There is a task: there is a number of boys who want to fight, if number is even, they divide into pairs and who lost - goes home. And they divide into pairs, fight and someone goes home until they get odd number of people. And when finally odd number of people left - everyone fights with every possible enemy. Formula looks like: n(n-1)/2. For example 5 guys - 10 fights.
If the number of guys from the very beginning is odd - the same way of counting: n(n-1)/2.
I've wrote script that counts all possible number of fights, something like this:
function qwe(number) {
if(number % 2) {
return number = number*(number-1)/2
} else {
number = number / 2;
return number + qwe(number)
}
}
console.log(qwe(6));But what to do if I know number of fights and want to know how many people I need for this fightings?
How to execute this function in the opposite way?
You cannot easily reverse this function, at least not entirely.
With three fighters, there will be 3 * (3 - 1) / 2, or 3 fights. With four fighters, there will be 2 fights in the first round and then 1 in the second, for 3 fights. So if we know there are three fights, we don't know if there are three or four fighters. Similarly, qwe (10) is 15 and so is qwe (16).

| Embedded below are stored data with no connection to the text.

-- ==== Sys2Proof/Machine/ForceOps.lean ====
section
/-!
DEFINITION. The shared operations of the channel force path (02_channel_force): full scales and re-scaling, EVENT and JUMPED words,
commands to the CPS, the safe state, the mode and range sequences, the slew limiter, and what a sample tick does to the force path.
-/
namespace Sys2Proof.Machine

/-! ### Full scales (Table 2.10) -/

/-- The code of a mode (Table 2.3). -/
def Mode.code : Mode → Nat
  | .inert => 0
  | .fv => 1
  | .fi => 2
  | .meas => 3

/-- Full scale of a voltage range in units of 0.1 V, with the reference CPS; the identity words of another CPS have no field for its full scales
(R99, DESIGN CHOICE, assumption 88). -/
def fsV (r : Nat) : Nat := if r = 0 then 25 else if r = 1 then 100 else 400

/-- Full scale of a current range in units of 10 nA, in the same way. -/
def fsI (r : Nat) : Nat := 10 ^ r

/-- Whether a mode forces voltage (Table 2.3). -/
def forcesV (m : Mode) : Bool := m == .fv

/-- Full scale of the forced quantity of a mode. -/
def forcedFs (m : Mode) (r : Ranges) : Nat := if forcesV m then fsV r.v else fsI r.i

/-- Full scale of the clamped quantity of a mode. -/
def clampedFs (m : Mode) (r : Ranges) : Nat := if forcesV m then fsI r.i else fsV r.v

/-- The level code range (R46) and the clamp code range (R61). -/
def satLevel (v : Int) : Int := clampInt (-524288) 524287 v
def satClamp (v : Int) : Int := clampInt (-32768) 32767 v

/-- A code re-expressed from one full scale in another (R72). -/
def reExpress (code : Int) (old new : Nat) : Int := roundDiv (code * old) new

/-- The codes of ENABLE, CLOSE_I and so on (Table 2.17). -/
def opEnable : Nat := 1
def opCloseI : Nat := 2
def opOpenI : Nat := 3
def opCloseV : Nat := 4
def opOpenV : Nat := 5
def opRelief : Nat := 6
def opReadId : Nat := 7
def opClear : Nat := 8
def opSafe : Nat := 15

/-- Queue a command for a slot of a bank (R88, R90); nothing is queued for a bank whose die is down. -/
def cpsSend (s : State) (b : Bank) (slot op arg : Nat) : State :=
  updBank s b fun k => { k with queue := k.queue ++ [{ slot := slot, op := op, arg := arg, tries := 0, restart := false }] }

/-- Queue a command for a channel's slot. -/
def cpsFor (s : State) (n : Chan) (op arg : Nat) : State := cpsSend s (bankOf n) (slotOf n) op arg

/-- Whether a command of the given operations for a channel's slot is still queued or unanswered. -/
def cpsPending (s : State) (n : Chan) (ops : List Nat) : Bool :=
  let b := s.banks[bankOf n]
  let hit := fun c : CpsCmd => c.slot == slotOf n && ops.contains c.op
  b.queue.any hit || b.sent.any hit

/-! ### Result words that record a change (R112, R229) -/

/-- Whether the stream takes EVENT, MARK and JUMPED words (Table 3.5). -/
def streaming (m : SMode) : Bool := m == .cont || m == .trig

/-- Whether the converters of a channel belong to a calibration run (R400). -/
def calOwns (c : Channel) : Bool := c.cal.phase == .run || c.cal.phase == .store

/-- Hold a dated word back for the stream under a stream mode, in CONT and TRIG only (Table 3.5); `order` ranks words of one instant (R117). -/
def holdWord (mode : SMode) (s : State) (n : Chan) (tick order : Nat) (w : Word) : State :=
  if streaming mode then updMeas s n fun m => { m with dated := m.dated ++ [⟨tick, order, w⟩] } else s

/-- The stream mode that an instant falls under (R112): before the last sample tick, the one noted for it. -/
def smodeAt (s : State) (n : Chan) (tick : Nat) : SMode :=
  let m := s.chans[n].meas
  if s.tb.lastSample.any (tick < ·) then (((m.settings.filter fun e => e.since ≤ tick).getLast?.or m.settings.head?).map (·.smode)).getD m.cfg.smode
  else m.cfg.smode

/-- Hold a dated word back under the stream mode of its instant, neither in vigil (R392) nor during a calibration run (R400). -/
def dateWord (s : State) (n : Chan) (tick order : Nat) (w : Word) : State :=
  if s.pwr.vigil || calOwns s.chans[n] then s else holdWord (smodeAt s n tick) s n tick order w

/-- A result word (Table 3.6). -/
def resultWord (tag qual payload : Nat) : Word := pack [(tag % 16, 28), (qual % 16, 24), (payload % 2 ^ 24, 0)]

/-- The rank of an EVENT word among the words of its instant (R117): by SOURCE and then by kind. -/
def eventOrder (kind source : Nat) : Nat := 16 + source * 16 + kind

/-- An EVENT word (Tables 3.8 and 3.9). -/
def eventOf (kind source detail : Nat) : Word := resultWord 5 kind (detail % 16 * 512 + source)

/-- Hold an EVENT word back. -/
def eventWord (s : State) (n : Chan) (tick kind source detail : Nat) : State :=
  dateWord s n tick (eventOrder kind source) (eventOf kind source detail)

/-- A JUMPED word (Table 6.6). Of two of one instant the one with the lower kind comes first (DESIGN CHOICE, assumption 114). -/
def jumpedWord (s : State) (n : Chan) (tick kind payload : Nat) : State :=
  dateWord s n tick (8192 + kind) (resultWord 9 kind payload)


/-! ### The intent in force (R141) -/

/-- Change a context's intent; for the context whose intent is in force the intent in force changes with it. -/
def updIntent (s : State) (n : Chan) (x : Ctx) (f : Intent → Intent) : State :=
  let c := s.chans[n]
  let s := updCtx s n x fun k => { k with intent := f k.intent }
  if ownerOf c = some x && c.force.owner == x && !c.force.noOwner then
    updForce s n fun p => { p with applied := f p.applied }
  else s

/-- A change that the device makes to the intent in force (R72, R107, R69): the intent of the context that owns it changes too. -/
def updApplied (s : State) (n : Chan) (f : Intent → Intent) : State :=
  let c := s.chans[n]
  let s := updForce s n fun p => { p with applied := f p.applied }
  if ownerOf c = some c.force.owner && !c.force.noOwner then
    updCtx s n c.force.owner fun k => { k with intent := f k.intent }
  else s

/-! ### The CPS identity (Table 2.19, R92) -/

/-- A word of a slot's identity; 0 where it has not been read. -/
def identWord (f : Force) (i : Nat) : Nat := (f.slot.ident[i]?.map BitVec.toNat).getD 0

/-- Whether word 0 says that no CPS is fitted. -/
def noCps (f : Force) : Bool := identWord f 0 == 0 || identWord f 0 == 0x3FFF

/-- Whether the identity in force declares the ranges (word 11). -/
def declares (f : Force) (r : Ranges) : Bool := (identWord f 11).testBit r.i && (identWord f 11).testBit (9 + r.v)

/-- Whether a slot is held INERT while its identity is read (R92). -/
def slotHeld (f : Force) : Bool := f.slot.reading.isSome || f.slot.ident.isEmpty

/-- Status bits (Table 2.18). -/
def stRailok (w : BitVec 14) : Bool := w.getLsbD 13
def stEn (w : BitVec 14) : Bool := w.getLsbD 12
def stRelief (w : BitVec 14) : Bool := w.getLsbD 9
def stNew (w : BitVec 14) : Bool := w.getLsbD 0

/-! ### Calibration runs that end early (R405) -/

/-- Whether a calibration run is under way; `forRun` says that a takeover in progress is for a run. -/
def runActive (c : Calib) (forRun : Bool) : Bool := c.phase == .run || c.phase == .store || (c.phase == .takeover && forRun)

/-- End a run with a code of Table 13.2; FAILCNT counts codes of 0x10 or above. A takeover in progress goes on as a relief (assumption 128); a write that
has not ended leaves its slot invalid (R408). -/
def endRun (relieved : Bool) (code : Nat) (c : Calib) : Calib :=
  { c with
    phase := if relieved then .relieved else if c.phase == .takeover then .takeover else .idle
    slots := if c.storing.isSome then c.slots.set (1 - c.slot) none else c.slots
    storing := none
    last := code
    handback := false
    failcnt := if code ≥ 0x10 then satAdd 65535 c.failcnt 1 else c.failcnt }

/-- Whether a relief that is in progress in a channel's bank serves a run of this channel. -/
def reliefForRun (s : State) (n : Chan) : Bool :=
  match s.reliefs[bankOf n] with
  | some r => r.forRun && chanAt (bankOf n) r.slot == n
  | none => false

/-- End a channel's run with ABORTED or RESTART, if one is under way; a relief that is in progress for it serves it no longer (R405). -/
def abortRun (s : State) (n : Chan) (code : Nat) : State :=
  let forRun := reliefForRun s n
  let s := updChan s n fun c => if runActive c.cal forRun then { c with cal := endRun c.force.relieved code c.cal } else c
  if forRun then { s with reliefs := s.reliefs.set (bankOf n) (s.reliefs[bankOf n].map fun r => { r with forRun := false }) } else s

/-! ### Relay and safe state (R78, R83, R94) -/

/-- Drive OEN_n low: CONN becomes 0 at once and the break time of a relay that is closed or closing starts. -/
def oenLow (f : Force) : Force :=
  let on := f.relay == .closed || f.relay == .making
  { f with oen := false, relay := if on then .breaking else f.relay, breakRuns := f.breakRuns || on }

It's possible -- and in fact it seems likely from my tests (up to n of 1000000) that there are at most two inputs to yield any given output.

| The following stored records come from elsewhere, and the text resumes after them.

-- ==== Sys2Proof/Machine/CalOps.lean ====
section
/-!
DEFINITION. Requests for calibration runs and reliefs (R397 to R399, R411, R412): the order of the refusals and what an accepted request
starts.
-/
namespace Sys2Proof.Machine

/-- Refusal codes of Table 13.2. -/
def codeBusy : Nat := 0x01
def codeReliefBusy : Nat := 0x02
def codeActive : Nat := 0x03
def codeMoving : Nat := 0x05
def codeState : Nat := 0x06

/-- What a request asks for. -/
inductive CalAsk where
  | full | quick | relieve | ret
  deriving DecidableEq, Repr

/-- Whether a request asks for a run. -/
def CalAsk.isRun (a : CalAsk) : Bool := a == .full || a == .quick

/-- Whether a relief of a bank is under way or carries a DUT, for a channel that is part of it. -/
def reliefOf (s : State) (n : Chan) : Option Relief :=
  match s.reliefs[bankOf n] with
  | some r => if isRelief n || chanAt (bankOf n) r.slot == n then some r else none
  | none => none

/-- Whether a run, relief or handback is in progress on a channel (BUSY). -/
def calBusy (s : State) (n : Chan) : Bool :=
  let p := s.chans[n].cal.phase
  (p != .idle && p != .relieved) || (match reliefOf s n with | some r => r.phase != .carrying | none => false)

/-- Whether a channel is INERT with no sequence in progress. -/
def atRest (f : Force) : Bool := f.mode == .inert && f.seq == .idle

/-- Whether a request needs the relief channel (R398, R399). -/
def needsRelief (s : State) (n : Chan) (a : CalAsk) : Bool :=
  let f := s.chans[n].force
  match a with
  | .relieve => true
  | .ret => false
  | _ => !isRelief n && !f.relieved && !atRest f && f.relay == .closed

/-- The conditions of STATE (R398). -/
def badState (s : State) (n : Chan) (a : CalAsk) : Bool :=
  let f := s.chans[n].force
  match a with
  | .relieve => isRelief n || f.mode == .inert || f.relay != .closed || f.relieved
  | .ret => isRelief n || !f.relieved
  | _ => false

/-- The conditions of ACTIVE (R398). -/
def badActive (s : State) (n : Chan) (a : CalAsk) : Bool :=
  let f := s.chans[n].force
  a.isRun && (if isRelief n then f.relieved || !atRest f else !f.relieved && !atRest f && f.relay != .closed)

/-- Whether the owner of a channel's output has a supplier at work. -/
def ownerSupplied (c : Channel) : Bool :=
  match ownerOf c with
  | some x => c.graver.ctx[x].supplier != .none || c.graver.ctx[x].startNext.isSome
  | none => false

/-- The conditions of MOVING (R398). -/
def badMoving (s : State) (n : Chan) : Bool :=
  let c := s.chans[n]
  ownerSupplied c || slewing c.force || c.force.bridge.isSome || c.force.ldid.isSome

/-- The conditions of RELIEF_BUSY (R398). -/
def badRelief (s : State) (n : Chan) : Bool :=
  let f := s.chans[chanAt (bankOf n) 16].force
  s.reliefs[bankOf n].isSome || !atRest f || slotHeld f || noCps f || !declares f s.chans[n].force.applied.ranges || plateHold s.pl

/-- The code with which a request is refused, 0 where it is accepted (R398). -/
def calRefusal (s : State) (n : Chan) (a : CalAsk) : Nat :=
  let need := needsRelief s n a
  if calBusy s n then codeBusy
  else if s.chans[n].force.fltLatch || (need && s.chans[chanAt (bankOf n) 16].force.fltLatch) then codeFault
  else if badState s n a then codeState
  else if badActive s n a then codeActive
  else if need && badMoving s n then codeMoving
  else if need && badRelief s n then codeReliefBusy
  else 0

/-- Start what an accepted request asks for (R399, R411, R412). -/
def calAccept (s : State) (n : Chan) (a : CalAsk) : State :=
  let need := needsRelief s n a
  match a with
  | .relieve => beginTakeover s n false
  | .ret =>
    match s.reliefs[bankOf n] with
    | some r => beginHandback s (bankOf n) r
    | none => s
  | _ =>
    let s := updCal s n fun c => { c with full := a == .full, handback := need }
    if need then beginTakeover s n true else beginRun s n

/-- A request: the code of Table 13.2 and the state after it. A refused one changes nothing. -/
def calRequest (s : State) (n : Chan) (a : CalAsk) : Nat × State :=
  let c := calRefusal s n a
  (c, if c = 0 then calAccept s n a else s)

end Sys2Proof.Machine
end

We can find them all through exhaustive search, because it's easy to show that qwe (n) is always at least n - 1, so if we check the answers for all values up to one more than our target, we will have found all those that hit the target. But with a function as chaotic as this, I have a hard time seeing how to improve that exhaustive search. We can easily test the odd-number results, since qwe (n) = n * (n - 1) / 2 and through some simple algebra, we can demonstrate that if qwe (n) == t, then n = (1 + sqrt (1 + 8 * t)) / 2, but testing the recursive step seems much more problematic.